— Ну, какие у тебя дела? Печь, что ли, проверять будешь? — не скрывая насмешки, спросила женщина.
Макарин сел, закурил цигарку, сказал мягко, просительно:
— Не добудешь ли, Клаша, литровку-другую самогончика. Верхние венцы у моей избы подгнили, менять буду. Так вот для плотников…
— Самогона у меня нет, не займаюсь, — отрезала Степанова, зло и недоверчиво оглядывая Макарина.
— Да ты никак меня боишься? — улыбнулся пожарник. — Вон у тебя какая кадь с бардой. Выручи, век благодарен буду!
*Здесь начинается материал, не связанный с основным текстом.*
/-! ### Named registers -/

def rCap0 : Nat := hubR 0x0000
def rCap1 : Nat := hubR 0x0008
def rCap2 : Nat := hubR 0x0010
def rCap3 : Nat := hubR 0x0018
def rAcv : Nat := hubR 0x0020
def rCapEpoch : Nat := hubR 0x0028
def rCluState : Nat := hubR 0x0030
def rMeminitBase : Nat := hubR 0x0100
def rMeminitSize : Nat := hubR 0x0108
def rMeminitCtl : Nat := hubR 0x0110
def rFabStat : Nat := hubR 0x0800
def rHubLaneMap : Nat := hubR 0x0880
/-- HUB_FW registers of site 9 + `m`. -/
def rFwCtl (m : Nat) : Nat := hubR (0x0900 + 0x100 * m)
def rFwRate (m : Nat) : Nat := hubR (0x0908 + 0x100 * m)
def rFwViol (m : Nat) : Nat := hubR (0x0910 + 0x100 * m)
def rFwBase (m k : Nat) : Nat := hubR (0x0940 + 0x100 * m + 16 * k)
def rFwSize (m k : Nat) : Nat := hubR (0x0948 + 0x100 * m + 16 * k)
def rJobtabBase : Nat := hubR 0x1000
def rJobtabCtl : Nat := hubR 0x1008
def rJobStat : Nat := hubR 0x1010
def rEvtBase : Nat := hubR 0x1020
def rEvtCtl : Nat := hubR 0x1028
def rEvtHead : Nat := hubR 0x1030
def rEvtStat : Nat := hubR 0x1038
def rPartCtl (p : Nat) : Nat := hubR (0x2000 + 0x100 * p)
def rPartClu (p : Nat) : Nat := hubR (0x2008 + 0x100 * p)
def rPartSave (p : Nat) : Nat := hubR (0x2010 + 0x100 * p)
def rPartSlice (p : Nat) : Nat := hubR (0x2018 + 0x100 * p)
def rPartHbm (p k : Nat) : Nat := hubR (0x2040 + 0x100 * p + 8 * k)
def rSlgBase (p : Nat) : Nat := hubR (0x3000 + 0x80 * p)
def rSlgCtl (p : Nat) : Nat := hubR (0x3008 + 0x80 * p)
def rSlgHead (p : Nat) : Nat := hubR (0x3010 + 0x80 * p)
def rSlgTail (p : Nat) : Nat := hubR (0x3018 + 0x80 * p)
def rSlgOldest (p : Nat) : Nat := hubR (0x3020 + 0x80 * p)
def rSlgStat (p : Nat) : Nat := hubR (0x3028 + 0x80 * p)
def rSlgDivStep (p : Nat) : Nat := hubR (0x3030 + 0x80 * p)
def rSlgDivKey (p : Nat) : Nat := hubR (0x3038 + 0x80 * p)
def rElogIdx : Nat := hubR 0x4000
def rCntSel : Nat := hubR 0x4800
def rCntData : Nat := hubR 0x4808
def rCntClr : Nat := hubR 0x4810
def rRasCtl : Nat := hubR 0x4818
def rThrSel (k : Nat) : Nat := hubR (0x5000 + 16 * k)
def rThrVal (k : Nat) : Nat := hubR (0x5008 + 16 * k)
def rShlStat (n : Nat) : Nat := shlR (8 * n)
def rShlCtl : Nat := shlR 0x0010
def rShlRefuse : Nat := shlR 0x0040
def rHwinBase (k : Nat) : Nat := shlR (0x0100 + 16 * k)
def rHwinCtl (k : Nat) : Nat := shlR (0x0108 + 16 * k)
def rSecId : Nat := secR 0x0000
def rSecState : Nat := secR 0x0008
def rSecSvn : Nat := secR 0x0010
def rSecKslot : Nat := secR 0x0018
def rMbxCtl : Nat := secR 0x0040
def rRcvSrc : Nat := secR 0x0050
def rRcvCtl : Nat := secR 0x0058
def rPwrStat : Nat := pwrR 0x0000
def rDdCtl : Nat := pwrR 0x0008
def rRstCtl : Nat := pwrR 0x0010
def rTrip : Nat := pwrR 0x0018
def rPwrIn : Nat := pwrR 0x0020
def rAlert : Nat := pwrR 0x0028
def rTsel : Nat := pwrR 0x0030
def rTdata : Nat := pwrR 0x0038
def rHb : Nat := pwrR 0x0040
def rFatal : Nat := pwrR 0x0048
def rPtpCtl : Nat := pwrR 0x0080
def rPtpNext : Nat := pwrR 0x0088
def rPtpNow : Nat := pwrR 0x0090
def rStrap : Nat := pwrR 0x00A0
/-- Stream registers of cluster `c`, stream number `k` (0 F, 1 B, 2 U). -/
def rSstat (c k : Nat) : Nat := cluR c (0x0200 + 8 * k)
def rSfault (c k : Nat) : Nat := cluR c (0x0220 + 8 * k)
def rFenceWdog (c : Nat) : Nat := cluR c 0x0240
def rCluBc (c n : Nat) : Nat := cluR c (0x0300 + 4 * n)
def rAflag (c k : Nat) : Nat := cluR c (0x0400 + 16 * k)
def rAflagPos (c k : Nat) : Nat := cluR c (0x0408 + 16 * k)
def rAccAlloc (c : Nat) : Nat := cluR c 0x0500
def rCsAlloc (c : Nat) : Nat := cluR c 0x0508
def rStage (c x : Nat) : Nat := cluR c (0x0510 + 8 * x)
def rTileCnt (c : Nat) : Nat := cluR c 0x0550
def rSmisId (c : Nat) : Nat := cluR c 0x0558
def rSmisTag (c : Nat) : Nat := cluR c 0x0560
def rSing (c k : Nat) : Nat := cluR c (0x0600 + 16 * k)
def rSingIdx (c k : Nat) : Nat := cluR c (0x0608 + 16 * k)
def rTslot (c : Nat) : Nat := cluR c 0x0630
def rPgBase (c : Nat) : Nat := cluR c 0x0700
def rStep (c : Nat) : Nat := cluR c 0x0708
def rSeed (c : Nat) : Nat := cluR c 0x0710
def rUpdNorm (c : Nat) : Nat := cluR c 0x0718
def rClip (c : Nat) : Nat := cluR c 0x0720
def rRcSel (c : Nat) : Nat := cluR c 0x0730
def rRcData (c : Nat) : Nat := cluR c 0x0738
def rSsOwner (d : Nat) : Nat := dieR d 0x0100
def rSsMode (d : Nat) : Nat := dieR d 0x0108
def rScrubCtl (d : Nat) : Nat := dieR d 0x0110
def rPoisAddr (d : Nat) : Nat := dieR d 0x0120
def rPoisInfo (d : Nat) : Nat := dieR d 0x0128
def rHbmRepair (d : Nat) : Nat := dieR d 0x0180
def rHbmTrain (d : Nat) : Nat := dieR d 0x0188
def rDieIdent (d : Nat) : Nat := dieR d 0x0200
def rEdgeStat (d : Nat) : Nat := dieR d 0x0208
def rDieLaneMap (d : Nat) : Nat := dieR d 0x0280
def rGtab (d p : Nat) : Nat := accR d (8 * p)
def rGcmd (d : Nat) : Nat := accR d 0x0100
def rAccFault (d : Nat) : Nat := accR d 0x0108
def rRchk (d p : Nat) : Nat := accR d (0x0180 + 8 * p)
def rFpmisId (d : Nat) : Nat := accR d 0x0200
def rFpmisRanks (d : Nat) : Nat := accR d 0x0208
def rFpmisStep (d : Nat) : Nat := accR d 0x0210
def rLnkCtl (l : Nat) : Nat := lnkR l 0x000
def rLnkStat (l : Nat) : Nat := lnkR l 0x008
def rLnkLocal (l : Nat) : Nat := lnkR l 0x010
def rLnkPartner (l : Nat) : Nat := lnkR l 0x018
def rLnkPid (l : Nat) : Nat := lnkR l 0x020
def rLnkEvent (l : Nat) : Nat := lnkR l 0x028
def rLnkEq (l : Nat) : Nat := lnkR l 0x100
def rLnkSpareThr (l : Nat) : Nat := lnkR l 0x108
def rAtzId (m : Nat) : Nat := atzR m 0x0000
def rAtzStat (m : Nat) : Nat := atzR m 0x0008
def rRingDesc (m n : Nat) : Nat := atzR m (0x1000 + 0x100 * n)
def rRingCtl (m n : Nat) : Nat := atzR m (0x1008 + 0x100 * n)
def rRingTail (m n : Nat) : Nat := atzR m (0x1010 + 0x100 * n)
def rRingHead (m n : Nat) : Nat := atzR m (0x1018 + 0x100 * n)
def rRingEmit (m n : Nat) : Nat := atzR m (0x1020 + 0x100 * n)
def rRingPos (m n : Nat) : Nat := atzR m (0x1028 + 0x100 * n)
def rRingRes (m n : Nat) : Nat := atzR m (0x1030 + 0x100 * n)
def rRingFail (m n : Nat) : Nat := atzR m (0x1038 + 0x100 * n)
Женщина прислонилась к стене, пальцы ее нервно забегали по платку.
— Не суй нос больно далеко. Учили тебя в чужие дела не лезть, да, видно, не впрок пошло.
— Да я не лезу, я тебя по-дружески прошу, — голос Макарина был ласков, уступчив. — Долг-то, он платежом красен. И я тебе подмогну, Клаша, коли что…
— Ладно баюкаешь, да сон не берет. Какая от тебя польза?
Униженный тон пожарника понравился женщине. Она добрела.
— Сгожусь! — уверял Макарин. — Поехать ли куда — помогу лошадь достать, опять же печь сладить аль крышу перекрыть — слова не скажу, сделаю. Уважь!..
Клавдия вышла в сенцы, слышно было, как заскрипела приставная лестница. Вскоре она внесла две бутылки, аккуратно заткнутые белыми тряпочками.
— На уж. Для себя гнала, не для продажи.
Макарин отсчитал ей несколько червонцев. Степанова достала из шкафа недопитую бутылку, два стакана и миску с квашеной капустой. Разлила самогон.
— Ваше здоровье, Клавдия Григорьевна!
— Ваше, Александр Михайлович!
Они выпили.
— Трудно теперь жить, — вздохнул Макарин, — тяжеленько. Так-то.
— А это — как кому, — Степанова подмигнула хитрым сорочьим глазом, — дуракам трудно, умным полегче.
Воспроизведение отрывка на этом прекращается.